If a stranger chanced to wander near her but, and overhear her jargon, incessant as it was and shrill, he might speculate in vain on the reason of these sounds: if he waited in expectation of hearing some reply, he waited in vain. The strain, always voluble and sharp, was never intermitted for a moment, and would continue for hours at a time.

She seldom left the hut but to visit the neighbouring inhabitants, and demand from them food and clothing, or whatever her necessities required: these were exacted as her due; to have her wants supplied was her prerogative, and to withhold what she claimed was rebellion. She conceived that by remaining behind her countrymen she succeeded to the government, and retained the possession of all this region. The English were aliens and sojourners, who occupied the land merely by her connivance and permission, and whom she allowed to remain on no terms but those of supplying her wants.
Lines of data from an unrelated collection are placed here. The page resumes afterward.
-- ==== Sys2Proof/Tests/Slice0.lean ====
section
/-! SUPPORT. The model's own tests. Expected results come from spec/95_test_vectors.md (the vector's name stands in each
comment) or from the rule named. Then the witnesses: for every obligation with hypotheses, a state and operands that meet
them, at the boundary of each clause. -/

namespace Sys2Proof.Tests
open Sys2Proof Sys2Proof.Machine

/-! ### Well-formed words (R85) -/

/-- Each family of R85's list of illegal words is refused. -/
theorem test_illformed_words_refused :
    wordWellFormed 0x0000 = false ∧ wordWellFormed 0x00E1 = false ∧ wordWellFormed 0x5121 = false ∧
    wordWellFormed 0x9999 = false ∧ wordWellFormed 0x8008 = false ∧ wordWellFormed 0x800D = false ∧
    wordWellFormed 0x800F = false ∧ wordWellFormed 0xE0A2 = false ∧ wordWellFormed 0xF000 = false ∧
    wordWellFormed 0xF0FF = false := by decide

theorem test_wellformed_words_accepted :
    wordWellFormed 0x00E0 = true ∧ wordWellFormed 0x00EE = true ∧ wordWellFormed 0x5120 = true ∧
    wordWellFormed 0x800E = true ∧ wordWellFormed 0xE0A1 = true ∧ wordWellFormed 0xF065 = true := by decide

/-- The 34 rows (R84) are pairwise disjoint: no word has the fixed bits of two. -/
theorem test_opcode_rows_disjoint :
    opcodeRows.length = 34 ∧ opcodeRows.Pairwise fun r q => r.disjoint q = true := by decide

/-! ### Decoding: one word per constructor, written out bit by bit from its rule's encoding -/

theorem test_decode_display : decodeWord 0b0000_0000_1110_0000 = some .cls ∧
    decodeWord 0b1101_1011_1100_0101 = some (.drw 0xB 0xC 5) := by decide

theorem test_decode_control : decodeWord 0b0000_0000_1110_1110 = some .ret ∧
    decodeWord 0b0001_0010_0011_0100 = some (.jp 0x234) ∧
    decodeWord 0b0010_0010_0000_0110 = some (.call 0x206) ∧
    decodeWord 0b1011_0011_0000_0000 = some (.jpV0 0x300) := by decide

theorem test_decode_skips : decodeWord 0b0011_0011_0100_0010 = some (.seImm 3 0x42) ∧
    decodeWord 0b0100_0011_0100_0010 = some (.sneImm 3 0x42) ∧
    decodeWord 0b0101_0001_0010_0000 = some (.seReg 1 2) ∧
    decodeWord 0b1001_0001_0010_0000 = some (.sneReg 1 2) ∧
    decodeWord 0b1110_0101_1001_1110 = some (.skp 5) ∧
    decodeWord 0b1110_0101_1010_0001 = some (.sknp 5) := by decide

theorem test_decode_loads : decodeWord 0b0110_1010_0000_0101 = some (.ldImm 0xA 0x05) ∧
    decodeWord 0b0111_0001_0000_0010 = some (.addImm 1 0x02) ∧
    decodeWord 0b1000_0001_0010_0000 = some (.ldReg 1 2) ∧
    decodeWord 0b1100_0011_0000_1111 = some (.rnd 3 0x0F) := by decide

theorem test_decode_alu : decodeWord 0b1000_0001_0010_0001 = some (.or 1 2) ∧
    decodeWord 0b1000_0001_0010_0010 = some (.and 1 2) ∧
    decodeWord 0b1000_0001_0010_0011 = some (.xor 1 2) ∧
    decodeWord 0b1000_0001_0010_0100 = some (.addReg 1 2) ∧
    decodeWord 0b1000_0001_0010_0101 = some (.sub 1 2) ∧
    decodeWord 0b1000_0001_0010_0110 = some (.shr 1 2) ∧
    decodeWord 0b1000_0001_0010_0111 = some (.subn 1 2) ∧
    decodeWord 0b1000_0001_0010_1110 = some (.shl 1 2) := by decide

theorem test_decode_index_memory : decodeWord 0b1010_0011_0000_0000 = some (.ldI 0x300) ∧
    decodeWord 0b1111_0010_0001_1110 = some (.addI 2) ∧
    decodeWord 0b1111_0001_0010_1001 = some (.ldF 1) ∧
    decodeWord 0b1111_0100_0011_0011 = some (.ldB 4) ∧
    decodeWord 0b1111_0010_0101_0101 = some (.ldStore 2) ∧
    decodeWord 0b1111_0010_0110_0101 = some (.ldLoad 2) := by decide

theorem test_decode_timers_keys : decodeWord 0b1111_0011_0000_0111 = some (.ldVxDt 3) ∧
    decodeWord 0b1111_0101_0000_1010 = some (.ldVxK 5) ∧
    decodeWord 0b1111_0000_0001_0101 = some (.ldDt 0) ∧
    decodeWord 0b1111_0100_0001_1000 = some (.ldSt 4) := by decide

/-- Vector E-1: the words the decoder does not know. -/
theorem test_decode_unknown : [0x0000, 0x0123, 0x00E1, 0x5121, 0x8008, 0x800F, 0x9999, 0xE0A2, 0xF000, 0xF0FF].all
    (fun w : Word => decodeWord w == none) = true := by decide

theorem test_decode_bytes : decode [0x6A, 0x05, 0x12] = .ok (.ldImm 0xA 0x05, [0x12]) ∧
    decode [0x99, 0x99] = .error (.unknownOpcode 0x9999) ∧ decode [0x6A] = .error .truncated := by
  exact ⟨rfl, rfl, rfl⟩

theorem test_decode_table_word : decodeTableWord 16 0xD015 = some (.drw 0 1 5) ∧ encode (.drw 0 1 5) = 0xD015 ∧
    encode (.shr 1 2) = 0x8126 ∧ encode (.ldStore 0xF) = 0xFF55 := by decide

/-! ### Instructions, one step each -/

/-- The state after reset with an instruction word at 0x200 (the start state of spec/95_test_vectors.md). -/
def start (w : Word) : State := State.reset.placeWord w

/-- The same with two registers set. -/
def start2 (w : Word) (x : Reg) (a : Byte) (y : Reg) (b : Byte) : State := ((start w).setReg x a).setReg y b

/-- D-1: 00E0 on a lit pixel. -/
theorem test_cls : let t := ((start 0x00E0).setFrame (Frame.blank.put 3 3 true)).afterStep
    (t.fb.get 3 3, t.redraw, t.pc) = (false, true, 0x202) := by decide

/-- D-4: the x coordinate comes from the old VF and wraps. -/
theorem test_drw_wraps : let t := (((start 0xDF01).setI 0x300).setMem
      ((start 0xDF01).mem.write 0x300 0xC0)).setReg 0xF 0x3F |>.afterStep
    (t.fb.get 63 0, t.fb.get 0 0, t.fb.get 1 0, t.reg 0xF, t.redraw, t.pc) = (true, true, false, 0, true, 0x202) := by
  decide

/-- D-5: a 0 bit leaves its pixel; a 1 bit on a lit pixel collides. -/
theorem test_drw_collides : let t := (((start 0xD011).setI 0x300).setMem
      ((start 0xD011).mem.write 0x300 0x80)).setFrame ((Frame.blank.put 0 0 true).put 1 0 true) |>.afterStep
    (t.fb.get 0 0, t.fb.get 1 0, t.reg 0xF) = (false, true, 1) := by decide

/-- C-6: the popped entry keeps its value. -/
theorem test_ret : let t := (((start 0x00EE).push 0x202)).afterStep
    (t.pc, t.sp, t.stack.get 0, t.fault) = (0x202, 0, 0x202, none) := by decide

/-- C-7, S9. -/
theorem test_ret_underflow : (start 0x00EE).afterStep.fault =
    some ⟨.stackUnderflow, 0x200, some 0x00EE, none, none⟩ := by decide

/-- C-1. -/
theorem test_jp : (start 0x1234).afterStep.pc = 0x234 := by decide

/-- C-3. -/
theorem test_call : let t := (start 0x2206).afterStep
    (t.pc, t.sp, t.stack.get 0, t.stack.get 1) = (0x206, 1, 0x202, 0) := by decide

/-- C-4: a full stack. -/
theorem test_call_overflow : let t := ({ start 0x2300 with sp := 16 } : State).afterStep
    (t.pc, t.sp, t.fault) = (0x200, 16, some ⟨.stackOverflow, 0x200, some 0x2300, none, none⟩) := by decide

/-- C-9: the sum is not masked. -/
theorem test_jpV0 : ((start 0xBFFF).setReg 0 0xFF).afterStep.pc = 0x10FE := by decide

/-- K-1 to K-4. -/
theorem test_skip_imm : (((start 0x3342).setReg 3 0x42).afterStep.pc, ((start 0x3342).setReg 3 0x41).afterStep.pc,
    ((start 0x4342).setReg 3 0x41).afterStep.pc, ((start 0x4342).setReg 3 0x42).afterStep.pc) =
    (0x204, 0x202, 0x204, 0x202) := by decide

/-- K-5 to K-8. -/
theorem test_skip_reg : ((start2 0x5120 1 7 2 7).afterStep.pc, (start2 0x5120 1 7 2 8).afterStep.pc,
    (start2 0x9120 1 7 2 8).afterStep.pc, (start2 0x9120 1 7 2 7).afterStep.pc) = (0x204, 0x202, 0x204, 0x202) := by
  decide

/-- K-11 to K-14. -/
theorem test_skip_key : let s := (start 0xE59E).setReg 5 7
    let u := (start 0xE5A1).setReg 5 7
    ((s.keyset 7 true).afterStep.pc, s.afterStep.pc, u.afterStep.pc, (u.keyset 7 true).afterStep.pc) =
      (0x204, 0x202, 0x204, 0x202) := by decide

/-- K-15, K-16: the two values of KEY_INDEX_OOR. -/
theorem test_key_index : (keyIndexWith .lowNibble 0x17, keyIndexWith .fault 0x17, keyIndexWith .fault 0x0F) =
    (some 7, none, some 0xF) := by decide

/-- S1. -/
theorem test_ldImm : let t := (start 0x6A05).afterStep
    (t.reg 0xA, t.pc) = (0x05, 0x202) := by decide

/-- A-2: no carry flag. -/
theorem test_addImm : let t := (start2 0x7102 1 0xFF 0xF 0x55).afterStep
    (t.reg 1, t.reg 0xF) = (0x01, 0x55) := by decide

/-- A-5. -/
theorem test_ldReg : (start2 0x8120 1 0 2 0x33).afterStep.reg 1 = 0x33 := by decide

/-- A-6 to A-8, VF kept. -/
theorem test_logic : ((start2 0x8121 1 0x0F 2 0xF0).afterStep.reg 1, (start2 0x8122 1 0x3C 2 0x0F).afterStep.reg 1,
    (start2 0x8123 1 0x3C 2 0x0F).afterStep.reg 1, ((start2 0x8121 1 0x0F 2 0xF0).setReg 0xF 0x55).afterStep.reg 0xF) =
    (0xFF, 0x0C, 0x33, 0x55) := by decide

/-- A-10. -/
theorem test_addReg : let t := (start2 0x8124 1 0xFF 2 0x01).afterStep
    (t.reg 1, t.reg 0xF) = (0x00, 1) := by decide

/-- A-14, A-15: VF as destination takes the carry; VF as source is read before it is written. -/
theorem test_addReg_vf : ((start2 0x8F14 0xF 0x10 1 0x20).afterStep.reg 0xF,
    (start2 0x81F4 0xF 0x10 1 0x20).afterStep.reg 1, (start2 0x81F4 0xF 0x10 1 0x20).afterStep.reg 0xF) =
    (0, 0x30, 0) := by decide

/-- A-16, A-17. -/
theorem test_sub : let t := (start2 0x8125 1 5 2 5).afterStep
    let u := (start2 0x8125 1 4 2 5).afterStep
    (t.reg 1, t.reg 0xF, u.reg 1, u.reg 0xF) = (0, 1, 0xFF, 0) := by decide

/-- A-23, A-24: Y is ignored; the old bit 0 wins. -/
theorem test_shr : let t := (start2 0x8126 1 0x04 2 0xFF).afterStep
    (t.reg 1, t.reg 0xF, ((start 0x8F06).setReg 0xF 2).afterStep.reg 0xF) = (2, 0, 0) := by decide

/-- A-25, A-26. -/
theorem test_subn : let t := (start2 0x8127 1 5 2 4).afterStep
    let u := (start2 0x8127 1 4 2 5).afterStep
    (t.reg 1, t.reg 0xF, u.reg 1, u.reg 0xF) = (0xFF, 0, 1, 1) := by decide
Being a woman aged and harmless, her demands being limited to that of which she really stood in need, and which her own industry could not procure, her pretensions were a subject of mirth and good humour, and her injunctions obeyed with seeming deference and gravity. To me she early became an object of curiosity and speculation: I delighted to observe her habits and humour her prejudices. She frequently came to my uncle's house, and I sometimes visited her: insensibly she seemed to contract an affection for me, and regarded me with more complacency and condescension than any other received.

She always disdained to speak English, and custom had rendered her intelligible to most in her native language, with regard to a few simple questions. 1 had taken some pains to study her jargon, and could make out to discourse with her on the few ideas which she possessed: this circumstance, likewise, wonderfully prepossessed her in my favour.